Личные взгляды адвокатов, как правило, совпадали с убеждениями подзащитных. Например, защищая Ларису Богораз, вышедшую на Красную площадь 25 августа 1968 года, чтобы протестовать против ввода войск в Чехословакию, Дина Каминская полностью солидаризировалась с нею в оценке действий советского руководства. Как и Богораз, она считала, что просто неучастия в произволе, как это было до середины 1960-х, уже недостаточно — надо подавать голос. Но в суде она осуществляла защиту исключительно по правовым основаниям, исходя из того, что человек имеет право высказывать свое мнение, и это не является нарушением общественного порядка и уголовно-правовых норм. По тем же основаниям Каминская защищала своего первого политического клиента — Владимира Буковского, участника мирной манифестации на Пушкинской площади в январе 1967 года. Она, как и Софья Каллистратова, как и Борис Золотухин, жила так, как если бы адекватное правоприменение было возможно: «В несвободной стране мы старались жить, как в свободной». Что в результате и привело к преследованиям и вынужденной эмиграции.
В 1968-м, после того как Борис Золотухин потребовал оправдательного приговора Александру Гинзбургу, составителю «Белой книги» о процессе Синявского и Даниэля, Бориса Андреевича исключили из адвокатуры и из партии. После судебного заседания публика, восхищенная мужеством и профессионализмом (что в то время было одним и тем же) Золотухина и Каминской, встречала адвокатов цветами, а они говорили между собой о том, как им стыдно. Стыдно соучаствовать в таком «правосудии». Больше испытывать стыд Золотухину не пришлось — в свои 38 лет он перестал быть адвокатом и вернулся в адвокатуру в 58, в 1988 году. Хотя по сути дела не переставал быть защитником — консультировал на дому, в том числе и по диссидентским делам. Я был страшно горд, когда, однажды оказавшись у Бориса Андреевича дома, прошел входное испытание: на вопрос, чьи картины висят на стенах, дал правильный ответ — Краснопевцева.
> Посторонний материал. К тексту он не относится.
@[simp ↓] theorem keeps_execAccvReadComplete {s0 s : State} (h : Keeps s0 s) (n : Fin 200) (corrected uncorr : Bool) : OutKeeps s0 (execAccvReadComplete n corrected uncorr s) := by
  unfold execAccvReadComplete
  try dsimp only
  repeat' (first
    | with_reducible assumption
    | (with_reducible intro _)
    | with_reducible apply keeps_next
    | with_reducible apply keeps_setArr
    | with_reducible apply keeps_foldl
    | with_reducible apply keeps_setRegWord
    | with_reducible apply keeps_storedCheck
    | with_reducible apply keeps_setRegBit
    | with_reducible apply keeps_ite
    | with_reducible apply keeps_getD
    | with_reducible apply keeps_iteSnd
    | with_reducible apply keeps_iteFst
    | with_reducible apply keeps_outIte
    | with_reducible apply keeps_issueIte
    | with_reducible apply keeps_foldl
    | with_reducible apply keeps_some
    | with_reducible exact keeps_none
    | with_reducible apply keeps_next
    | with_reducible apply keeps_fault
    | simp only [↓Keeps.upd_iff]
    | with_reducible apply Keeps.updFresh
    | (refine keeps_of_some ?_ (by assumption))
    | (refine keeps_of_snd ?_ (by assumption))
    | (refine keeps_of_fst ?_ (by assumption))
    | split
    | dsimp only)

@[simp ↓] theorem keeps_writeDringCfg {s0 s : State} (h : Keeps s0 s) (e a : Nat) (v : Word) : Keeps s0 (writeDringCfg s e a v) := by
  unfold writeDringCfg
  try dsimp only
  repeat' (first | with_reducible assumption | (simp +contextual [h]; done) | split)

@[simp ↓] theorem keeps_execDringCfgWrite {s0 s : State} (h : Keeps s0 s) (e : Fin 50) (a : Fin 4) (v : Word) : OutKeeps s0 (execDringCfgWrite e a v s) := by
  unfold execDringCfgWrite
  try dsimp only
  repeat' (first
    | with_reducible assumption
    | (with_reducible intro _)
    | with_reducible apply keeps_whenLive
    | with_reducible apply keeps_writeDringCfg
    | with_reducible apply keeps_next
    | with_reducible apply keeps_fault
    | with_reducible apply keeps_outIte
    | dsimp only)

@[simp ↓] theorem keeps_showStep {s0 s : State} (h : Keeps s0 s) (k st : Nat) : Keeps s0 (showStep s k st) := by
  unfold showStep
  try dsimp only
  repeat' (first | with_reducible assumption | (simp +contextual [h]; done) | split)

@[simp ↓] theorem keeps_beginStep {s0 s : State} (h : Keeps s0 s) (k : Nat) : Keeps s0 (beginStep s k) := by
  unfold beginStep
  try dsimp only
  repeat' (first | with_reducible assumption | (simp +contextual [h]; done) | split)

@[simp ↓] theorem keeps_settleStep {s0 s : State} (h : Keeps s0 s) (k n : Nat) : Keeps s0 (settleStep s k n) := by
  unfold settleStep
  try dsimp only
  repeat' (first | with_reducible assumption | (simp +contextual [h]; done) | split)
Мне ли, прошедшему школу Левенсона, одного из самых известных коллекционеров живописи в застойной Москве, с особым акцентом на Роберте Фальке, было не знать, кто и почему висит на той или иной стене в частной квартире?
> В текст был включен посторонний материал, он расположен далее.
@[simp ↓] theorem keeps_execLeftTimeout {s0 s : State} (h : Keeps s0 s) (member : BitVec 16) (pseq : BitVec 16) : OutKeeps s0 (execLeftTimeout member pseq s) := by
  unfold execLeftTimeout
  try dsimp only
  repeat' (first
    | with_reducible assumption
    | (with_reducible intro _)
    | with_reducible apply keeps_sendControl
    | with_reducible apply keeps_finishGroups
    | with_reducible apply keeps_declareLeft
    | with_reducible apply keeps_ite
    | with_reducible apply keeps_next
    | with_reducible apply keeps_fault
    | with_reducible apply keeps_outIte
    | with_reducible apply keeps_some
    | with_reducible exact keeps_none
    | simp only [↓Keeps.upd_iff]
    | (refine keeps_of_some ?_ (by assumption))
    | (refine keeps_of_snd ?_ (by assumption))
    | (refine keeps_of_fst ?_ (by assumption))
    | split
    | dsimp only)

@[simp ↓] theorem keeps_execLeave {s0 s : State} (h : Keeps s0 s) (devId : BitVec 16) : OutKeeps s0 (execLeave devId s) := by
  unfold execLeave
  try dsimp only
  repeat' (first | with_reducible assumption | (simp +contextual [h]; done) | split)

@[simp ↓] theorem keeps_sendDomainRoutes {s0 s : State} (h : Keeps s0 s) : Keeps s0 (sendDomainRoutes s) := by
  unfold sendDomainRoutes
  try dsimp only
  repeat' (first
    | with_reducible assumption
    | (with_reducible intro _)
    | with_reducible apply keeps_sendControl
    | with_reducible apply keeps_publish
    | with_reducible apply keeps_ite
    | with_reducible apply keeps_foldl
    | simp only [↓Keeps.upd_iff]
    | (refine keeps_of_some ?_ (by assumption))
    | (refine keeps_of_snd ?_ (by assumption))
    | (refine keeps_of_fst ?_ (by assumption))
    | split
    | dsimp only)

@[simp ↓] theorem keeps_execDomainInfo {s0 s : State} (h : Keeps s0 s) (serial : BitVec 64) (domain : BitVec 4) (links : List BorderLink) : OutKeeps s0 (execDomainInfo serial domain links s) := by
  unfold execDomainInfo
  try dsimp only
  repeat' (first
    | with_reducible assumption
    | (with_reducible intro _)
    | with_reducible apply keeps_showFederation
    | with_reducible apply keeps_sendDomainRoutes
    | with_reducible apply keeps_ite
    | with_reducible apply keeps_next
    | with_reducible apply keeps_fault
    | with_reducible apply keeps_outIte
    | simp only [↓Keeps.upd_iff]
    | split)

@[simp ↓] theorem keeps_execDomainRoute {s0 s : State} (h : Keeps s0 s) (links : List (BitVec 4 × BorderLink)) : OutKeeps s0 (execDomainRoute links s) := by
  unfold execDomainRoute
  try dsimp only
  repeat' (first
    | with_reducible assumption
    | (with_reducible intro _)
    | with_reducible apply keeps_publish
    | with_reducible apply keeps_ite
    | with_reducible apply keeps_foldl
    | with_reducible apply keeps_next
    | with_reducible apply keeps_fault
    | with_reducible apply keeps_outIte
    | simp only [↓Keeps.upd_iff]
    | split
    | dsimp only)

@[simp ↓] theorem keeps_execHello {s0 s : State} (h : Keeps s0 s) (q : Fin 16) (m : HelloMsg) : OutKeeps s0 (execHello q m s) := by
  unfold execHello
  try dsimp only
  repeat' (first
    | with_reducible assumption
    | (with_reducible intro _)
    | with_reducible apply keeps_setFport
    | with_reducible apply keeps_resettlePort
    | with_reducible apply keeps_setRegWord
    | with_reducible apply keeps_startRound
    | with_reducible apply keeps_ite
    | with_reducible apply keeps_next
    | with_reducible apply keeps_fault
    | with_reducible apply keeps_outIte
    | with_reducible apply keeps_some
    | with_reducible exact keeps_none
    | simp only [↓Keeps.upd_iff]
    | (refine keeps_of_some ?_ (by assumption))
    | (refine keeps_of_snd ?_ (by assumption))
    | (refine keeps_of_fst ?_ (by assumption))
    | split
    | dsimp only)

@[simp ↓] theorem keeps_writeFabCmd {s0 s : State} (h : Keeps s0 s) (v : Word) : Keeps s0 (writeFabCmd s v) := by
  unfold writeFabCmd
  try dsimp only
  repeat' (first | with_reducible assumption | (simp +contextual [h]; done) | split)

@[simp ↓] theorem keeps_execFabCmdLeave {s0 s : State} (h : Keeps s0 s) (v : Word) : OutKeeps s0 (execFabCmdLeave v s) := by
  unfold execFabCmdLeave
  try dsimp only
  repeat' (first
    | with_reducible assumption
    | (with_reducible intro _)
    | with_reducible apply keeps_whenLive
    | with_reducible apply keeps_writeFabCmd
    | with_reducible apply keeps_next
    | with_reducible apply keeps_fault
    | with_reducible apply keeps_outIte
    | dsimp only)

@[simp ↓] theorem keeps_execRediscover {s0 s : State} (h : Keeps s0 s) (v : Word) : OutKeeps s0 (execRediscover v s) := by
  unfold execRediscover
  try dsimp only
  repeat' (first
    | with_reducible assumption
    | (with_reducible intro _)
    | with_reducible apply keeps_whenLive
    | with_reducible apply keeps_writeFabCmd
    | with_reducible apply keeps_next
    | with_reducible apply keeps_fault
    | with_reducible apply keeps_outIte
    | dsimp only)

@[simp ↓] theorem keeps_setRegionState {s0 s : State} (h : Keeps s0 s) (p st : Nat) : Keeps s0 (setRegionState s p st) := by
  unfold setRegionState
  try dsimp only
  repeat' (first | with_reducible assumption | (simp +contextual [h]; done) | split)

@[simp ↓] theorem keeps_numberRegion {s0 s : State} (h : Keeps s0 s) (p : Nat) (r : Option Nat) : Keeps s0 (numberRegion s p r) := by
  unfold numberRegion
  try dsimp only
  repeat' (first
    | with_reducible assumption
    | (with_reducible intro _)
    | with_reducible apply keeps_setRegFld
    | with_reducible apply keeps_foldl
    | with_reducible apply keeps_some
    | with_reducible exact keeps_none
    | simp only [↓Keeps.upd_iff]
    | (refine keeps_of_some ?_ (by assumption))
    | (refine keeps_of_snd ?_ (by assumption))
    | (refine keeps_of_fst ?_ (by assumption))
    | split
    | dsimp only)

@[simp ↓] theorem keeps_countSpares {s0 s : State} (h : Keeps s0 s) : Keeps s0 (countSpares s) := by
  unfold countSpares
  try dsimp only
  repeat' (first | with_reducible assumption | (simp +contextual [h]; done) | split)

@[simp ↓] theorem keeps_clearBank {s0 s : State} (h : Keeps s0 s) (r : Nat) : Keeps s0 (clearBank s r) := by
  unfold clearBank
  try dsimp only
  repeat' (first | with_reducible assumption | (simp +contextual [h]; done) | split)

@[simp ↓] theorem keeps_clearDebug {s0 s : State} (h : Keeps s0 s) (e : Nat) : Keeps s0 (clearDebug s e) := by
  unfold clearDebug
  try dsimp only
  repeat' (first | with_reducible assumption | (simp +contextual [h]; done) | split)

@[simp ↓] theorem keeps_clearRegion {s0 s : State} (h : Keeps s0 s) (p : Nat) (fenced : Bool) : Keeps s0 (clearRegion s p fenced) := by
  unfold clearRegion
  try dsimp only
  repeat' (first
    | with_reducible assumption
    | (with_reducible intro _)
    | with_reducible apply keeps_foldl
    | with_reducible apply keeps_setArr
    | with_reducible apply keeps_setEng
    | with_reducible apply keeps_clearDebug
    | with_reducible apply keeps_setRegWord
    | with_reducible apply keeps_ite
    | with_reducible apply keeps_getD
    | with_reducible apply keeps_iteSnd
    | with_reducible apply keeps_iteFst
    | with_reducible apply keeps_outIte
    | with_reducible apply keeps_issueIte
    | with_reducible apply keeps_foldl
    | with_reducible apply keeps_some
    | with_reducible exact keeps_none
    | with_reducible apply keeps_next
    | with_reducible apply keeps_fault
    | simp only [↓Keeps.upd_iff]
    | with_reducible apply Keeps.updFresh
    | (refine keeps_of_some ?_ (by assumption))
    | (refine keeps_of_snd ?_ (by assumption))
    | (refine keeps_of_fst ?_ (by assumption))
    | split
    | dsimp only)

@[simp ↓] theorem keeps_dropStarts {s0 s : State} (h : Keeps s0 s) (p : Nat) : Keeps s0 (dropStarts s p) := by
  unfold dropStarts
  try dsimp only
  repeat' (first | with_reducible assumption | (simp +contextual [h]; done) | split)

@[simp ↓] theorem keeps_dropStaging {s0 s : State} (h : Keeps s0 s) (p : Nat) : Keeps s0 (dropStaging s p) := by
  unfold dropStaging
  try dsimp only
  repeat' (first | with_reducible assumption | (simp +contextual [h]; done) | split)

@[simp ↓] theorem keeps_bringSpare {s0 s : State} (h : Keeps s0 s) (r : Nat) : Keeps s0 (bringSpare s r) := by
  unfold bringSpare
  try dsimp only
  repeat' (first
    | with_reducible assumption
    | (with_reducible intro _)
    | with_reducible apply keeps_setRegWord
    | with_reducible apply keeps_raiseErr
    | with_reducible apply keeps_countSpares
    | with_reducible apply keeps_ite
    | with_reducible apply keeps_some
    | with_reducible exact keeps_none
    | simp only [↓Keeps.upd_iff]
    | (refine keeps_of_some ?_ (by assumption))
    | (refine keeps_of_snd ?_ (by assumption))
    | (refine keeps_of_fst ?_ (by assumption))
    | split
    | dsimp only)

@[simp ↓] theorem keeps_countRegions {s0 s : State} (h : Keeps s0 s) : Keeps s0 (countRegions s) := by
  unfold countRegions
  try dsimp only
  repeat' (first
    | with_reducible assumption
    | (with_reducible intro _)
    | with_reducible apply keeps_setRegFld
    | with_reducible apply keeps_some
    | with_reducible exact keeps_none
    | simp only [↓Keeps.upd_iff]
    | (refine keeps_of_some ?_ (by assumption))
    | (refine keeps_of_snd ?_ (by assumption))
    | (refine keeps_of_fst ?_ (by assumption))
    | split
    | dsimp only)

@[simp ↓] theorem keeps_fenceRegion {s0 s : State} (h : Keeps s0 s) (p : Nat) : Keeps s0 (fenceRegion s p) := by
  unfold fenceRegion
  try dsimp only
  repeat' (first
    | with_reducible assumption
    | (with_reducible intro _)
    | with_reducible apply keeps_failItem
    | with_reducible apply keeps_dropStaging
    | with_reducible apply keeps_dropStarts
    | with_reducible apply keeps_clearRegion
    | with_reducible apply keeps_setRegionState
    | with_reducible apply keeps_setRegFld
    | with_reducible apply keeps_numberRegion
    | with_reducible apply keeps_markBad
    | with_reducible apply keeps_clearBank
    | with_reducible apply keeps_bringSpare
    | with_reducible apply keeps_noteRepair
    | with_reducible apply keeps_countSpares
    | with_reducible apply keeps_raisePwr
    | with_reducible apply keeps_countRegions
    | with_reducible apply keeps_ite
    | with_reducible apply keeps_foldl
    | with_reducible apply keeps_some
    | with_reducible exact keeps_none
    | simp only [↓Keeps.upd_iff]
    | (refine keeps_of_some ?_ (by assumption))
    | (refine keeps_of_snd ?_ (by assumption))
    | (refine keeps_of_fst ?_ (by assumption))
    | split
    | dsimp only)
Перестройка привела Бориса Андреевича в Верховный Совет РСФСР, где он стал одним из авторов судебной реформы, по значимости и масштабу действительно сопоставимой с преобразованиями 1860-х годов. И вины отцов-основателей в том, что дела в российских судах потом пошли наперекосяк, нет. Смешны попытки что-то структурно поменять в сегодняшних судебных присутствиях — дело же не в процессуальных и технических деталях, а в атмосфере, которая сложилась в стране, и в том, что творится в душах и головах судей. Это ментальная, а не структурная катастрофа. Золотухин и его коллеги оставили достойное наследие, а уж растранжирить его для тех людей, которые находятся у власти почти два десятилетия, проблемы не составило.
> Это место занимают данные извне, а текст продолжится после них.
-- ==== Sys2Proof/Laws/KeepsPart5.lean ====
section
/-! SUPPORT. What the operations and commands keep (KeepsBase), in the order of the model's files: EngineBase, Engines, Power, Items. -/

set_option linter.unusedTactic false
set_option linter.unreachableTactic false
set_option linter.unusedSimpArgs false
set_option linter.unusedVariables false

namespace Sys2Proof.Machine

@[simp ↓] theorem keeps_countEngine {s0 s : State} (h : Keeps s0 s) (e off k : Nat) : Keeps s0 (countEngine s e off k) := by
  unfold countEngine
  try dsimp only
  repeat' (first | with_reducible assumption | (simp +contextual [h]; done) | split)

@[simp ↓] theorem keeps_setBlock {s0 s : State} (h : Keeps s0 s) (e b : Nat) (x : Block) : Keeps s0 (setBlock s e b x) := by
  unfold setBlock
  try dsimp only
  repeat' (first | with_reducible assumption | (simp +contextual [h]; done) | split)

@[simp ↓] theorem keeps_modBlockGroups {s0 s : State} (h : Keeps s0 s) (e b : Nat) (f : Group → Group) : Keeps s0 (modBlockGroups s e b f) := by
  unfold modBlockGroups
  try dsimp only
  repeat' (first | with_reducible assumption | (simp +contextual [h]; done) | split)

@[simp ↓] theorem keeps_trapGroup {s0 s : State} (h : Keeps s0 s) (e sl lane code detail : Nat) (addr : Addr) : Keeps s0 (trapGroup s e sl lane code detail addr) := by
  unfold trapGroup
  try dsimp only
  repeat' (first
    | with_reducible assumption
    | (with_reducible intro _)
    | with_reducible apply keeps_none
    | with_reducible apply keeps_some
    | with_reducible apply keeps_setRegBit
    | with_reducible apply keeps_setEng
    | with_reducible apply keeps_modBlockGroups
    | with_reducible apply keeps_setBlock
    | with_reducible apply keeps_failItem
    | with_reducible apply keeps_ite
    | with_reducible apply keeps_getD
    | with_reducible apply keeps_iteSnd
    | with_reducible apply keeps_iteFst
    | with_reducible apply keeps_outIte
    | with_reducible apply keeps_issueIte
    | with_reducible apply keeps_foldl
    | with_reducible apply keeps_some
    | with_reducible exact keeps_none
    | with_reducible apply keeps_next
    | with_reducible apply keeps_fault
    | simp only [↓Keeps.upd_iff]
    | with_reducible apply Keeps.updFresh
    | (refine keeps_of_some ?_ (by assumption))
    | (refine keeps_of_snd ?_ (by assumption))
    | (refine keeps_of_fst ?_ (by assumption))
    | split
    | dsimp only)

@[simp ↓] theorem keeps_countIssue {s0 s : State} (h : Keeps s0 s) (e : Nat) (g : Group) (p : Subset) : Keeps s0 (countIssue s e g p) := by
  unfold countIssue
  try dsimp only
  repeat' (first
    | with_reducible assumption
    | (with_reducible intro _)
    | with_reducible apply keeps_countEngine
    | dsimp only)

@[simp ↓] theorem keeps_endStep {s0 s : State} (h : Keeps s0 s) (e : Nat) (stepping : Bool) : Keeps s0 (endStep s e stepping) := by
  unfold endStep
  try dsimp only
  repeat' (first | with_reducible assumption | (simp +contextual [h]; done) | split)

@[simp ↓] theorem keeps_finishIssue {s0 : State} {r : IssueRes} (h : IssueKeeps s0 r) (e sl : Nat) (g0 : Group) (p : Subset) :
    Keeps s0 (finishIssue e sl g0 p r) := by
  unfold finishIssue
  dsimp only
  have h1 := h.st
  repeat' (first
    | with_reducible assumption
    | with_reducible apply keeps_trapGroup
    | with_reducible apply h.post
    | with_reducible apply keeps_endStep
    | with_reducible apply keeps_setGrp
    | with_reducible apply keeps_countIssue
    | split)

@[simp ↓] theorem keeps_stayInIssue {s0 : State} {r : IssueRes} (h : IssueKeeps s0 r) (e sl : Nat) (g0 : Group) (p : Subset) (w : BitVec 64) :
    Keeps s0 (stayInIssue e sl g0 p w r) := by
  unfold stayInIssue
  dsimp only
  have h1 := h.st
  repeat' (first | with_reducible assumption | with_reducible apply keeps_setGrp | split)

@[simp ↓] theorem keeps_runWord {s0 s : State} (h : Keeps s0 s) (e sl : Nat) (g : Group) (p : Subset) (w : BitVec 64)
    (body : State → Group → List Nat → IssueRes) (hb : ∀ t g act, Keeps s0 t → IssueKeeps s0 (body t g act)) :
    Keeps s0 (runWord s e sl g p w body) := by
  unfold runWord
  have k := hb s g (effectLanes g p w) h
  generalize body s g (effectLanes g p w) = r at k
  dsimp only
  split
  · exact keeps_stayInIssue k ..
  · exact keeps_finishIssue (r := { r with faults := r.faults ++ regFaults g p }) ⟨k.st, k.post⟩ ..

@[simp ↓] theorem keeps_takeBreak {s0 s : State} (h : Keeps s0 s) (e sl : Nat) (p : Subset) : Keeps s0 (takeBreak s e sl p) := by
  unfold takeBreak
  try dsimp only
  repeat' (first
    | with_reducible assumption
    | (with_reducible intro _)
    | with_reducible apply keeps_trapGroup
    | with_reducible apply keeps_setRegBit
    | with_reducible apply keeps_some
    | with_reducible apply keeps_setGrp
    | with_reducible apply keeps_none
    | with_reducible apply keeps_ite
    | with_reducible apply keeps_getD
    | with_reducible apply keeps_iteSnd
    | with_reducible apply keeps_iteFst
    | with_reducible apply keeps_outIte
    | with_reducible apply keeps_issueIte
    | with_reducible apply keeps_foldl
    | with_reducible apply keeps_some
    | with_reducible exact keeps_none
    | with_reducible apply keeps_next
    | with_reducible apply keeps_fault
    | simp only [↓Keeps.upd_iff]
    | with_reducible apply Keeps.updFresh
    | (refine keeps_of_some ?_ (by assumption))
    | (refine keeps_of_snd ?_ (by assumption))
    | (refine keeps_of_fst ?_ (by assumption))
    | split
    | dsimp only)

@[simp ↓] theorem keeps_startIssue {s0 s : State} (h : Keeps s0 s) (e sl : Nat) (ok : Subset → Bool) (run : Group → Subset → State)
    (hr : ∀ g p, Keeps s0 (run g p)) : Keeps s0 (startIssue s e sl ok run) := by
  unfold startIssue
  repeat' (first | with_reducible assumption | exact hr _ _ | with_reducible apply keeps_takeBreak | split)

@[simp ↓] theorem keeps_issueWord {s0 s : State} (h : Keeps s0 s) (e sl : Nat) (w : BitVec 64) (body : State → Group → List Nat → IssueRes)
    (g : Group) (p : Subset) (hb : ∀ t g act, Keeps s0 t → IssueKeeps s0 (body t g act)) : Keeps s0 (issueWord s e sl w body g p) := by
  unfold issueWord
  dsimp only
  repeat' (first
    | with_reducible assumption
    | with_reducible apply keeps_finishIssue
    | with_reducible apply keeps_runWord
    | exact ⟨keeps_setEng h _ _, fun _ h => h⟩
    | with_reducible apply keeps_setEng
    | split)

@[simp ↓] theorem keeps_issue {s0 s : State} (h : Keeps s0 s) (e sl : Nat) (w : BitVec 64) (body : State → Group → List Nat → IssueRes)
    (hb : ∀ t g act, Keeps s0 t → IssueKeeps s0 (body t g act)) : Keeps s0 (issue s e sl w body) := by
  unfold issue
  repeat' (first
    | with_reducible assumption
    | with_reducible apply keeps_startIssue
    | with_reducible apply keeps_runWord
    | (with_reducible apply keeps_issueWord)
    | with_reducible intro _
    | split)

@[simp ↓] theorem keeps_settleBarrier {s0 s : State} (h : Keeps s0 s) (e sl : Nat) (block : Bool) (num : Fin 8) : Keeps s0 (settleBarrier s e sl block num) := by
  unfold settleBarrier
  try dsimp only
  repeat' (first | with_reducible assumption | (simp +contextual [h]; done) | split)

@[simp ↓] theorem keeps_settleAll {s0 s : State} (h : Keeps s0 s) (e sl : Nat) : Keeps s0 (settleAll s e sl) := by
  unfold settleAll
  try dsimp only
  repeat' (first
    | with_reducible assumption
    | (with_reducible intro _)
    | with_reducible apply keeps_settleBarrier
    | with_reducible apply keeps_foldl
    | dsimp only)

@[simp ↓] theorem keeps_freeGroup {s0 s : State} (h : Keeps s0 s) (e sl : Nat) : Keeps s0 (freeGroup s e sl) := by
  unfold freeGroup
  try dsimp only
  repeat' (first | with_reducible assumption | (simp +contextual [h]; done) | split)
В моей «пятерке» скоро по разным причинам осталось трое — я, бывший моряк Володя Петров, которого тотчас же окрестили Наута (латынь была обязательным предметом на первом курсе) и командир-артиллерист с полным иконостасом орденов Даня Инденбаум (ныне гражданин Израиля). Наута учился с трудом, объясняя, что науки он не может воспринимать сидя или стоя, только лежа, что и воплощал на практике. За столом по очереди читали вслух учебник Даня Инденбаум и я, а Петров задумчиво лежал на диване, изредка нам кивая. Результаты сессии показали эффективность этой «методы».